▸ **AIM OF THE EXERCISE**
Look through the material below and copy exactly the lines from the line with "Facet.tunnel.of (State.mk v0" to the line with "v21 v22 v23 v24 v25 v26) = Facet.billing.of", those two lines included.

▸ **EXTRACTED MATERIAL**
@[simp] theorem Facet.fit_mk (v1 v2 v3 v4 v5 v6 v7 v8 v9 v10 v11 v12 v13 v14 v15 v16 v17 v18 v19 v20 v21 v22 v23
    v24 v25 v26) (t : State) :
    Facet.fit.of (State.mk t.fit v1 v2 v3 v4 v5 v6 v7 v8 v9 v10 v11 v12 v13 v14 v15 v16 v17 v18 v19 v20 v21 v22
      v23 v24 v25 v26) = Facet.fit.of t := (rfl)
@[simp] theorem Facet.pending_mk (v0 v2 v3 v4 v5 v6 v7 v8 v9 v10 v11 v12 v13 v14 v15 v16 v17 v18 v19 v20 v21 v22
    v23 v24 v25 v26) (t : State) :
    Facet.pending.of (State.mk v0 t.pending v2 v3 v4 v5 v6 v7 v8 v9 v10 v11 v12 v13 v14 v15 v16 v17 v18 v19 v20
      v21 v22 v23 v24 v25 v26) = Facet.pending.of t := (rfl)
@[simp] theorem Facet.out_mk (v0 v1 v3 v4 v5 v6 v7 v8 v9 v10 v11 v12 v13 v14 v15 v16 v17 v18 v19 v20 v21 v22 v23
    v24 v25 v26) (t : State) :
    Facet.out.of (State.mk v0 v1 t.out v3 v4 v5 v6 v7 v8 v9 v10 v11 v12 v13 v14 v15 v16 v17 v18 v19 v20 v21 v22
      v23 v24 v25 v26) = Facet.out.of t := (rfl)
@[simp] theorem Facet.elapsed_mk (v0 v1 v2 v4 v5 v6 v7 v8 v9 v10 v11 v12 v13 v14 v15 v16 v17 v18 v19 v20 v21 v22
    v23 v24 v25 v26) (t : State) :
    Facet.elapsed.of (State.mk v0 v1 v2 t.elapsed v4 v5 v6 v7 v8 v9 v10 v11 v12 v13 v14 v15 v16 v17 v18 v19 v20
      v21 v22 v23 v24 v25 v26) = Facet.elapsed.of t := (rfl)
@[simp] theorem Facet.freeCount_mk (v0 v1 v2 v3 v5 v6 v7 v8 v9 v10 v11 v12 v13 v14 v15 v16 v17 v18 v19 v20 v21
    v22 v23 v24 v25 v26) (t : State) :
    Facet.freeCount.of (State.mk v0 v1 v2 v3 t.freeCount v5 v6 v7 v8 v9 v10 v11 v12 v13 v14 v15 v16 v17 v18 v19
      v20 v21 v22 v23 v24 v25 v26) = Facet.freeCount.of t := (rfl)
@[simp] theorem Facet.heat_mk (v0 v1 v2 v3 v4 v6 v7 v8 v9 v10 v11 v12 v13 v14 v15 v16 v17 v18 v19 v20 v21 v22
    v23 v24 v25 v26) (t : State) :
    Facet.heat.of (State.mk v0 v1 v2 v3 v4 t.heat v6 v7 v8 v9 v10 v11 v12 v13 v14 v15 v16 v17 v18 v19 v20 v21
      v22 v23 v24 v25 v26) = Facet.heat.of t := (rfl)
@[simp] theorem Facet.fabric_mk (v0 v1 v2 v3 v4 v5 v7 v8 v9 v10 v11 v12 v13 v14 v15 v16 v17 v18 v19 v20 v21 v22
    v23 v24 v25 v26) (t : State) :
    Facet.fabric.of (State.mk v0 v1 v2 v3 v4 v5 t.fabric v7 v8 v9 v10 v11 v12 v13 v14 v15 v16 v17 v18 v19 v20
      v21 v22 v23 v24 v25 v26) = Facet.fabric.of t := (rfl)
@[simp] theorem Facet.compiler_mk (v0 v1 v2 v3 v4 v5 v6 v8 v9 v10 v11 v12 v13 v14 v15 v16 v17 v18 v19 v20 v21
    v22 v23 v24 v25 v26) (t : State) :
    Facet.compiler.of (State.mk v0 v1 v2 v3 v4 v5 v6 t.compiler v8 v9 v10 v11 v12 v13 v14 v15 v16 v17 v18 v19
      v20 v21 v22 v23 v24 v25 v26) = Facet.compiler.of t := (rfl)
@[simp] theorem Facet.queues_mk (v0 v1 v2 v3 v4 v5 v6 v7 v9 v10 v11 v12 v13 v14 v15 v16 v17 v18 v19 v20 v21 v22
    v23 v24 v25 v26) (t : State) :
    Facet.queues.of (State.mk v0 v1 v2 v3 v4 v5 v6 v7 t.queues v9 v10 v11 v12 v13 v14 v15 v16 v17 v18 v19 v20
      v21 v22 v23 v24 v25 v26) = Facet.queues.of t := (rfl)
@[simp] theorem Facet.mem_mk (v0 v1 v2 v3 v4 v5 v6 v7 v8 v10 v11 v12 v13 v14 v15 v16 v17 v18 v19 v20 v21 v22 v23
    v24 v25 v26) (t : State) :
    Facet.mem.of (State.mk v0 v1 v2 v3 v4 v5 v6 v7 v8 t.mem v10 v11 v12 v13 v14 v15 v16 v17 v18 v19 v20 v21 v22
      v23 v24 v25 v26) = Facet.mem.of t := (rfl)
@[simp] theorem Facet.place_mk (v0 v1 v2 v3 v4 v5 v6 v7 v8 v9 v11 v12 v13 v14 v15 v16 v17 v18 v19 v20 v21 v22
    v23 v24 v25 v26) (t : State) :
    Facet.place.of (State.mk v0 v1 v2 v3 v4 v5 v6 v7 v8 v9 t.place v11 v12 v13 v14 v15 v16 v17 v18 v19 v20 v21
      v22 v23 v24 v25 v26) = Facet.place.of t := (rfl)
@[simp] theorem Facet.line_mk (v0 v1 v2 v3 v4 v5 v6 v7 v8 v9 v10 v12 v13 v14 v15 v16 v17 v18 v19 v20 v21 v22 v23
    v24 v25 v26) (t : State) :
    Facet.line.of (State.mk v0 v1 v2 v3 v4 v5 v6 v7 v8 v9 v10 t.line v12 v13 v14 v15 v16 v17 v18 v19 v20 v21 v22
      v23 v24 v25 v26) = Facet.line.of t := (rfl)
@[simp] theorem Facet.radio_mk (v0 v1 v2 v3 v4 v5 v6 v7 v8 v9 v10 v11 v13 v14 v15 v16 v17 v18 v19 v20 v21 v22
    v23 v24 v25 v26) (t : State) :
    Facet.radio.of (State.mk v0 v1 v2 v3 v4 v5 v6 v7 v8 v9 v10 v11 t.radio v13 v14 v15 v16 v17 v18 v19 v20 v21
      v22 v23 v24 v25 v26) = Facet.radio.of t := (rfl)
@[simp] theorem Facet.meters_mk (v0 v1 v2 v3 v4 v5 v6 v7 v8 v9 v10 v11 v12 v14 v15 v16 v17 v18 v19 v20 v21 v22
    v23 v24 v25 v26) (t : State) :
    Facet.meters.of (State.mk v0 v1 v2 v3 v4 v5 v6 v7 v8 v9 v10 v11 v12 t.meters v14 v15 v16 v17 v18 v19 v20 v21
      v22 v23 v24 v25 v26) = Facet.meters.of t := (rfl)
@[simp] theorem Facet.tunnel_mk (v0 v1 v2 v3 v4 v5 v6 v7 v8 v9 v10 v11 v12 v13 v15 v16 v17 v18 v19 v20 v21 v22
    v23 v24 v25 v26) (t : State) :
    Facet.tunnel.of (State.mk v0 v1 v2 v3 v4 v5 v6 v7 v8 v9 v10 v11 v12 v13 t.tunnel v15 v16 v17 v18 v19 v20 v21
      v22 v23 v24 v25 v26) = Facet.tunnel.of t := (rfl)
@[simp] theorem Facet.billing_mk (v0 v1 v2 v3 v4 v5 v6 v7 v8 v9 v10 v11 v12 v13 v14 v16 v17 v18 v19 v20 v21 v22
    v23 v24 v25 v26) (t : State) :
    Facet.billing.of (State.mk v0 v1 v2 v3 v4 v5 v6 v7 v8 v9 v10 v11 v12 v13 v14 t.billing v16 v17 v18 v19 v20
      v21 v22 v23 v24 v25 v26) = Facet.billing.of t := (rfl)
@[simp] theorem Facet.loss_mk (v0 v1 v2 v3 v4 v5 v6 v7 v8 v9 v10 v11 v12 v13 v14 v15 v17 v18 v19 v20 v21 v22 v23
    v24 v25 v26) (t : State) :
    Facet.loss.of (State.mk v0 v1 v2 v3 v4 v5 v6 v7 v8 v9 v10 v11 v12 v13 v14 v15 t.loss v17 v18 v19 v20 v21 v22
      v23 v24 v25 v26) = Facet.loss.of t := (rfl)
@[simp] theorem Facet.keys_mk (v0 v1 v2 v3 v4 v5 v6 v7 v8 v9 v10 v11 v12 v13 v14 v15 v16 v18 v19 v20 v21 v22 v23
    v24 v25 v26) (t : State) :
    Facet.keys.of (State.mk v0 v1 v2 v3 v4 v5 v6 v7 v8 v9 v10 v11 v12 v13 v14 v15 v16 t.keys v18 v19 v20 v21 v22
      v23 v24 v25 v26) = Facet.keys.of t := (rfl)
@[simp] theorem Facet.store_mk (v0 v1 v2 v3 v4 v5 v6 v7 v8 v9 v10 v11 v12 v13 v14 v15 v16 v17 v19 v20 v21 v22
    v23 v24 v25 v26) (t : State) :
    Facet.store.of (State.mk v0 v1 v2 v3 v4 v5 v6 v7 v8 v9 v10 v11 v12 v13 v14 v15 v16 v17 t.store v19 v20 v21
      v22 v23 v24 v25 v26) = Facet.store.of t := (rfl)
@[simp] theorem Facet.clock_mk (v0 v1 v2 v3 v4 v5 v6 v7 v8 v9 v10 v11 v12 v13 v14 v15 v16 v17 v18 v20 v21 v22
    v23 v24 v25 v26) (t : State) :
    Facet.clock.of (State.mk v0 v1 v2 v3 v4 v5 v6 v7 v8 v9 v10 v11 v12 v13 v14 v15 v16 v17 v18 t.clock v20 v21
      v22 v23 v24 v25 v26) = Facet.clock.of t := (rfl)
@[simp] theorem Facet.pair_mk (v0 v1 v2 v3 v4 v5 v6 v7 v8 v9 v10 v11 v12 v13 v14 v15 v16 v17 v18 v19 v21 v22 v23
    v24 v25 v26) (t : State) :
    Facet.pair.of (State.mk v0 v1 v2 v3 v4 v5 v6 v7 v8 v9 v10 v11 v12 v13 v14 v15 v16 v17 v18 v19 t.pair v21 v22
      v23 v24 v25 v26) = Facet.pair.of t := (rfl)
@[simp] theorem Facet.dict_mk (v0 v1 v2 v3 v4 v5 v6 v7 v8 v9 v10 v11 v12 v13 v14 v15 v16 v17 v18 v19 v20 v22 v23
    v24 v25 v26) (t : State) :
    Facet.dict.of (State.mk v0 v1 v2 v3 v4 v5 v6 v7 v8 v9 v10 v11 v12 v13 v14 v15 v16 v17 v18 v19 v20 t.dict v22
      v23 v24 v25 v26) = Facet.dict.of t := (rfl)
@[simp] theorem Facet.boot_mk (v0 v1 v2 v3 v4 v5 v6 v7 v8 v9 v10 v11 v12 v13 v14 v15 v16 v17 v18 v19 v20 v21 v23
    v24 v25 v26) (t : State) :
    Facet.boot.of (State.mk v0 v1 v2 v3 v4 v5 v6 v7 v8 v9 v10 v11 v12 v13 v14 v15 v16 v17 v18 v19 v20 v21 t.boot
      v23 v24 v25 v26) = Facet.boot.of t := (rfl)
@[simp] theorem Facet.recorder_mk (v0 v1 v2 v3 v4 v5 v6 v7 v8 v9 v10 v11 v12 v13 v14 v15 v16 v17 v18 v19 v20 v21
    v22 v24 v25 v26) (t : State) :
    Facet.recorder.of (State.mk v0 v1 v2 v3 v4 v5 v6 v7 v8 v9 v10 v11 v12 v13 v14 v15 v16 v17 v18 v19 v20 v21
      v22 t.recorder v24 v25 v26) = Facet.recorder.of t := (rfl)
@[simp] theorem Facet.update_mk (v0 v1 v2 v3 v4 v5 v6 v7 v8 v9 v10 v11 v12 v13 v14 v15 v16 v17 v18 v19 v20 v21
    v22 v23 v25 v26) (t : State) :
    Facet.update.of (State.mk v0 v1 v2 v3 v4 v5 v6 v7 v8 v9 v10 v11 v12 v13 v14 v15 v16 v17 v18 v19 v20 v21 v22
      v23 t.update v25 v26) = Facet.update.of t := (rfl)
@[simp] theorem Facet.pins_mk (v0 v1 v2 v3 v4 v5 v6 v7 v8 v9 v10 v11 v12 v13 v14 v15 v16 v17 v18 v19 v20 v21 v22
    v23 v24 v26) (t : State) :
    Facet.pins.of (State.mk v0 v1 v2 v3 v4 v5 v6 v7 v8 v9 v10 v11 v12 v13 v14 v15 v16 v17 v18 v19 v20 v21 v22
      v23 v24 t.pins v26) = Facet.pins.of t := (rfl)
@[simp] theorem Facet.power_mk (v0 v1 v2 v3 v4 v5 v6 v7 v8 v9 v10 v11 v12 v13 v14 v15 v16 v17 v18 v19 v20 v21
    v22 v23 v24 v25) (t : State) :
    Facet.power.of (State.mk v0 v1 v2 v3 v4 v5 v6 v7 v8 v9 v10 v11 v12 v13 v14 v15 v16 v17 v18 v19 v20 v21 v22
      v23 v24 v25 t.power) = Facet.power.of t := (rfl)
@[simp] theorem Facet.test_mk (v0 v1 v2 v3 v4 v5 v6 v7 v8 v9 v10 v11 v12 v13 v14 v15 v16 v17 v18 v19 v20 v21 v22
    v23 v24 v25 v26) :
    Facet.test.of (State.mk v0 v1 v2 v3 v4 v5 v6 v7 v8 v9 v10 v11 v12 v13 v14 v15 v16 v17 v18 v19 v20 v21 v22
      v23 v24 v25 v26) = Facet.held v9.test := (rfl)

▸ **TASK RESPONSE**
    Facet.tunnel.of (State.mk v0 v1 v2 v3 v4 v5 v6 v7 v8 v9 v10 v11 v12 v13 t.tunnel v15 v16 v17 v18 v19 v20 v21
      v22 v23 v24 v25 v26) = Facet.tunnel.of t := (rfl)
@[simp] theorem Facet.billing_mk (v0 v1 v2 v3 v4 v5 v6 v7 v8 v9 v10 v11 v12 v13 v14 v16 v17 v18 v19 v20 v21 v22
    v23 v24 v25 v26) (t : State) :
    Facet.billing.of (State.mk v0 v1 v2 v3 v4 v5 v6 v7 v8 v9 v10 v11 v12 v13 v14 t.billing v16 v17 v18 v19 v20
      v21 v22 v23 v24 v25 v26) = Facet.billing.of t := (rfl)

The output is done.